KatWoman wrote:
"Norm Dresner" wrote in message
"Guns/Zen4" wrote in message
| Go over to adobe.photoshop.windows and search for the thread on | "Checkerboard". I asked and got some simple answers on how to do it (in | fact someone made one and posted the file!
|
| Glenn
I admit to being somewhat dyslexic and occasionally GUI challenged -- and I
couldn't find anything like this. Could you please give me a more direct link.
Thanks
Norm
I went in PS and looked one of the actions makes only grids not checks The other one required a lot of tweaking
BUT
here is the simplest way to do what you want:
FILE new
use the resolution you need for the final finished piece for size of checks (for 200x200 size pixel checks) I used image size 400x400px
make sure snap to guides is on
set rulers to your choice pixels or inches
set one guide at the half in both directions
get the marquee tool
make a selection on the upper right
EDIT>FILL with black
shift (or is it contrl?) click then drag a duplicate shape to the bottom right
then make a new layer fill with white drag under black check layers EDIT define pattern
whatever document or shape you want to fill with the checks select all or select what you want to checker
edit>fill>pattern>choose it
this will let you create a pixel-perfect grid that you can style however you need, and resize the grid without quality loss:
1 create a new image, any size (I used 12x12 pixels)

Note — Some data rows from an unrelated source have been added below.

/-- The sub-predictions agree, so the choice cell does not move (R160), and the cells that move go down (R102). -/
theorem PredictsNotTaken.train : PredictsNotTaken (trTrain cfg t pc .notTaken) where
  global i := by
    rw [trTrain_global, xpTrain_read]
    split
    · exact ctrPred_ctrNext_notTaken (h.global i)
    · exact h.global i
  pattern i := by
    rw [ctrRead_trTrain_ptbl]
    split
    · exact ctrPred_ctrNext_notTaken (h.pattern i)
    · exact h.pattern i
  choice i := by
    have hagree : trGlobalPred cfg t pc = trLocalPred cfg t pc := (h.global _).trans (h.pattern _).symm
    refine (ctrRead_trTrainChoice t.ctbl _ i _ _ _).trans ?_
    rw [if_neg fun hmoves => hmoves.2 hagree, h.choice]

end NotTaken

theorem runInstrs_notTaken_branches (pcs : List Pc) {s : State} {r : TournamentState} (hlife : s.life = .ready)
    (hmode : s.mode = .tournament) (hscheme : s.scheme = .tournament r) (hr : PredictsNotTaken r) :
    ∃ t r', runInstrs (pcs.flatMap fun pc => Asm.branch pc .notTaken) s =
        some (pcs.flatMap (fun _ => [some ⟨.none, some .notTaken⟩, some ⟨.none, none⟩]), t) ∧
      t.scheme = .tournament r' ∧ PredictsNotTaken r' := by
  induction pcs generalizing s r with
  | nil => exact ⟨s, r, rfl, hscheme, hr⟩
  | cons pc pcs ih =>
    have hpredict := exec_predict_of_ready hlife (schemePredict_of_tournament hmode hscheme pc)
    rw [hr.predict] at hpredict
    have htrain : exec (.train pc .notTaken) (accept (some .notTaken) s) = _ :=
      exec_train_of_ready hlife (schemeTrain_of_tournament hmode hscheme pc .notTaken)
    obtain ⟨t, r', hrun, hscheme', hr'⟩ := ih (s := accept none { accept (some .notTaken) s with
      scheme := .tournament (trTrain s.cfg r pc .notTaken) }) hlife hmode rfl (hr.train s.cfg pc)
    exact ⟨t, r', runInstrs_cons_of_next hpredict (runInstrs_cons_of_next htrain hrun), hscheme', hr'⟩

/-! ### PREDICTs before a TRAIN -/

/-- TRAIN overwrites the response and reads the storage only. -/
theorem exec_train_accept (pc : Pc) (o : Outcome) (a : Option Outcome) (s : State) :
    exec (.train pc o) (accept a s) = exec (.train pc o) s := rfl

theorem runInstrs_predicts_then_train (pcs : List Pc) {pc : Pc} {o : Outcome} {s t : State} (hs : BlockInv s)
    (hlife : s.life = .ready) (htrain : exec (.train pc o) s = .next t) :
    ∃ rs, runInstrs (pcs.map Instr.predict ++ [.train pc o]) s = some (rs, t) ∧ rs.length = pcs.length + 1 := by
  induction pcs generalizing s with
  | nil => exact ⟨[t.rsp], runInstrs_cons_of_next htrain rfl, rfl⟩
  | cons pc' pcs ih =>
    obtain ⟨p, hp⟩ := schemePredict_ok (hs.storage hlife) pc'
    have hexec := exec_predict_of_ready hlife hp
    obtain ⟨rs, hrun, hlen⟩ := ih (accept_keeps_inv hs (some p)) hlife ((exec_train_accept ..).trans htrain)
    exact ⟨_, runInstrs_cons_of_next hexec hrun, congrArg (· + 1) hlen⟩

end Sys2Proof.Machine

namespace Sys2Proof
open Machine

/-- Settles O48: both modes read and train one XOR-indexed primitive. -/
theorem customEventSimulatesGshareEvent : Obligations.CustomEventSimulatesGshareEvent :=
  fun _ _ _ _ _ hi hlife hmode hscheme hlife' hmode' hscheme' hwidth =>
    InStep.exec_event ⟨hlife, hmode, hscheme, hlife', hmode', hscheme', hwidth⟩ hi

/-- Settles O45: INIT brings the two blocks in step, and every event keeps them so. -/
theorem customModeSimulatesGshare : Obligations.CustomModeSimulatesGshare := by
  intro cfg cfg' is s s' hlife hlife' hwidth hcfg hevents
  have hcfg' : cfgLegal .custom cfg' = true := by rw [cfgLegal, ← hwidth]; exact hcfg
  have hstep : ∀ i s s', isEvent i = true → (∃ x, InStep (freshComps cfg') s s' x) →
      ∃ t t', exec i s = .next t ∧ exec i s' = .next t' ∧ t.rsp = t'.rsp ∧
        ∃ x, InStep (freshComps cfg') t t' x := by
    rintro i s s' hi ⟨x, h⟩
    obtain ⟨x', a, hexec, hexec'⟩ := h.exec_event hi
    exact ⟨_, _, hexec, hexec', rfl, x', h.update x' a⟩
  obtain ⟨rs, t, t', hrun, hrun', x, h⟩ := runInstrs_agree hstep hevents ⟨_, inStep_initialise hwidth s s'⟩
  exact ⟨_, t, t', x, ⟨x, freshComps cfg'⟩, runInstrs_init hlife hcfg hrun, runInstrs_init hlife' hcfg' hrun',
    h.gshare_scheme, h.custom_scheme, rfl, rfl⟩

/-- Settles O44: INIT makes the two blocks the same where events look. -/
theorem runsFromInitForgetTheEarlierState : Obligations.RunsFromInitForgetTheEarlierState := by
  intro m cfg is s s' hlife hlife' hcfg hevents
  obtain ⟨rs, t, t', hrun, hrun', h⟩ :=
    runInstrs_agree (fun _ _ _ hi h => SameTables.exec_event h hi) hevents (sameTables_initialise m cfg s s')
  exact ⟨_, t, t', runInstrs_init hlife hcfg hrun, runInstrs_init hlife' hcfg hrun', h.life, h.mode, h.cfg, h.scheme⟩

/-- Settles O43: the storage that INIT made answers the PREDICT. -/
theorem firstPredictionAfterInit : Obligations.FirstPredictionAfterInit := by
  intro m cfg s pc hlife hcfg
  have hpredict := exec_predict_of_ready (s := accept none (initialise m cfg s)) rfl
    (schemePredict_freshScheme m cfg pc)
  exact ⟨_, runInstrs_init hlife hcfg (runInstrs_cons_of_next hpredict rfl)⟩

/-- Settles O46: fresh Tournament storage predicts NotTaken on both sides, and NotTaken branches keep it so. -/
theorem notTakenBranchesLeaveTheChoiceTableFresh : Obligations.NotTakenBranchesLeaveTheChoiceTableFresh := by
  intro cfg pcs s hlife hcfg
  obtain ⟨t, r, hrun, hscheme, hr⟩ := runInstrs_notTaken_branches pcs
    (s := accept none (initialise .tournament cfg s)) rfl rfl rfl ⟨fun _ => rfl, fun _ => rfl, fun _ => rfl⟩
  exact ⟨t, r, runInstrs_init hlife hcfg hrun, hscheme, hr.choice⟩

/-- Settles O47: each PREDICT changes the response alone, which the TRAIN overwrites. -/
theorem predictsBeforeTrainAreHarmless : Obligations.PredictsBeforeTrainAreHarmless := by
  intro pcs pc o s hs hlife
  obtain ⟨t, htrain⟩ := exec_answers hs (.train pc o)
  obtain ⟨rs, hrun, hlen⟩ := runInstrs_predicts_then_train pcs hs hlife htrain
  exact ⟨rs, t, hrun, hlen, htrain⟩

end Sys2Proof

2 set grid to be 1 every pixel, activate it (CTRL + ") 3 toggle snap on as said previously (VIEW > Snap all) 4 select rectangle tool (U)
5 drag a box to fill square (A black shape now fills the image— but you may have to adjust the shape with the transform tool (CTRL + T) until the canvas is filled with solid black, leaving no fuzzy areas, and the rectangle's lines aren't off of the image area. You'll feel the cursor snag when it snaps to the document's bounds)
6 resize canvas
A: check relative and enter the current dimensions of the image (effectively quadrupling the size)
B: set the anchor to be in the bottom left corner
7 duplicate the rectangle by alt-dragging to the upper-right corner (again the rectangle will snag when it snaps into place in the upper right corner)
8 link the two rectangle shapes in the layer palette
9 create a set from the two rectangles.
10 duplicate the rectangles' layer set
11 with the second set selected, Edit > Transform > Flip horizontal 12 Select colors to fill in your grid (the current screen will be filled with black, just click on the layer palette preview icons of each rectangle, and experiment)
13 delete the background layer, and check for transparency "bleeding through"
sorry about the long post, but it really doesn't take long to do. -theartist
p.s. Keeping SNAP set to track document bounds is rarely useful, IMHO. But having SNAP on for document bounds is crucial for this piece.